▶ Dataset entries
-- ==== Sys2Proof/Syntax.lean ====
section
/-! DEFINITION. The operations of the device, one constructor per row of spec/opcode_table.json
(spec/30_encoding.md R70): they stand where a processor has instructions. `off` is the offset
`addr - VIRTIO_BASE` of a slave-port transaction, 64 bits wide so that every VIRTIO_SIZE fits (R71, log 25);
`wdata` is the 64-bit write data (R73). -/

namespace Sys2Proof

/-- One operation of the device. -/
inductive Instr where
  /-- RD.MAGIC (R100) -/
  | rdMagic
  /-- RD.VERSION (R101) -/
  | rdVersion
  /-- RD.DEVID (R102) -/
  | rdDevid
  /-- RD.VENDOR (R103) -/
  | rdVendor
  /-- RD.DEVFEAT (R104) -/
  | rdDevfeat
  /-- RD.DRVFEAT (R106) -/
  | rdDrvfeat
  /-- RD.QNUMMAX (R107) -/
  | rdQnummax
  /-- RD.QPFN (R108) -/
  | rdQpfn
  /-- RD.STATUS (R109) -/
  | rdStatus
  /-- RD.ZERO (R110) -/
  | rdZero (off : Word64)
  /-- WR.DEVFEAT (R121) -/
  | wrDevfeat (wdata : Word64)
  /-- WR.DRVFEAT (R130) -/
  | wrDrvfeat (wdata : Word64)
  /-- WR.PGSZ (R122) -/
  | wrPgsz (wdata : Word64)
  /-- WR.QSEL (R123) -/
  | wrQsel (wdata : Word64)
  /-- WR.QNUM (R124) -/
  | wrQnum (wdata : Word64)
  /-- WR.QPFN (R125) -/
  | wrQpfn (wdata : Word64)
  /-- WR.NOTIFY (R126) -/
  | wrNotify (wdata : Word64)
  /-- WR.STATUS (R127) -/
  | wrStatus (wdata : Word64)
  /-- WR.NOP (R129) -/
  | wrNop (off : Word64) (wdata : Word64)
  /-- RD.BADSIZE.B (R111) -/
  | rdBadsizeB (off : Word64)
  /-- RD.BADSIZE.H (R111) -/
  | rdBadsizeH (off : Word64)
  /-- RD.BADSIZE.D (R111) -/
  | rdBadsizeD (off : Word64)
  /-- WR.BADSIZE.B (R128) -/
  | wrBadsizeB (off : Word64) (wdata : Word64)
  /-- WR.BADSIZE.H (R128) -/
  | wrBadsizeH (off : Word64) (wdata : Word64)
  /-- WR.BADSIZE.D (R128) -/
  | wrBadsizeD (off : Word64) (wdata : Word64)
  /-- IRQ.QUERY (R140) -/
  | irqQuery
  /-- DISK.INIT (R200) -/
  | diskInit (image : List Byte)
  /-- RESET (R250) -/
  | reset
  /-- DMA.BASE (R161) -/
  | dmaBase
  /-- DMA.FILL (R162) -/
  | dmaFill
  /-- DMA.HEAD (R163) -/
  | dmaHead
  /-- DMA.DESC0 (R164) -/
  | dmaDesc0
  /-- DMA.DESC1 (R165) -/
  | dmaDesc1
  /-- DMA.SECTOR (R166) -/
  | dmaSector
  /-- DMA.COPY.G2D (R168) -/
  | dmaCopyG2d
  /-- DMA.COPY.D2G (R169) -/
  | dmaCopyD2g
  /-- DMA.ID (R190) -/
  | dmaId
  /-- DMA.USED (R191) -/
  | dmaUsed
  /-- DESC.READ (R150): `a` is the address of the descriptor's first byte -/
  | descRead (a : Addr)
  /-- DISK.RDB (R201): `off` is a natural number -/
  | diskRdb (off : Nat)
  /-- DISK.WRB (R202) -/
  | diskWrb (off : Nat) (b : Byte)
  deriving DecidableEq, Repr

end Sys2Proof
end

▶ AIM OF THE EXERCISE
Using the data above, repeat exactly the lines that begin at the line with "RD.DEVFEAT (R104) -/" and end at the line with "WR.BADSIZE.D (R128) -/", both ends included.

▶ ANSWER BELOW
  /-- RD.DEVFEAT (R104) -/
  | rdDevfeat
  /-- RD.DRVFEAT (R106) -/
  | rdDrvfeat
  /-- RD.QNUMMAX (R107) -/
  | rdQnummax
  /-- RD.QPFN (R108) -/
  | rdQpfn
  /-- RD.STATUS (R109) -/
  | rdStatus
  /-- RD.ZERO (R110) -/
  | rdZero (off : Word64)
  /-- WR.DEVFEAT (R121) -/
  | wrDevfeat (wdata : Word64)
  /-- WR.DRVFEAT (R130) -/
  | wrDrvfeat (wdata : Word64)
  /-- WR.PGSZ (R122) -/
  | wrPgsz (wdata : Word64)
  /-- WR.QSEL (R123) -/
  | wrQsel (wdata : Word64)
  /-- WR.QNUM (R124) -/
  | wrQnum (wdata : Word64)
  /-- WR.QPFN (R125) -/
  | wrQpfn (wdata : Word64)
  /-- WR.NOTIFY (R126) -/
  | wrNotify (wdata : Word64)
  /-- WR.STATUS (R127) -/
  | wrStatus (wdata : Word64)
  /-- WR.NOP (R129) -/
  | wrNop (off : Word64) (wdata : Word64)
  /-- RD.BADSIZE.B (R111) -/
  | rdBadsizeB (off : Word64)
  /-- RD.BADSIZE.H (R111) -/
  | rdBadsizeH (off : Word64)
  /-- RD.BADSIZE.D (R111) -/
  | rdBadsizeD (off : Word64)
  /-- WR.BADSIZE.B (R128) -/
  | wrBadsizeB (off : Word64) (wdata : Word64)
  /-- WR.BADSIZE.H (R128) -/
  | wrBadsizeH (off : Word64) (wdata : Word64)
  /-- WR.BADSIZE.D (R128) -/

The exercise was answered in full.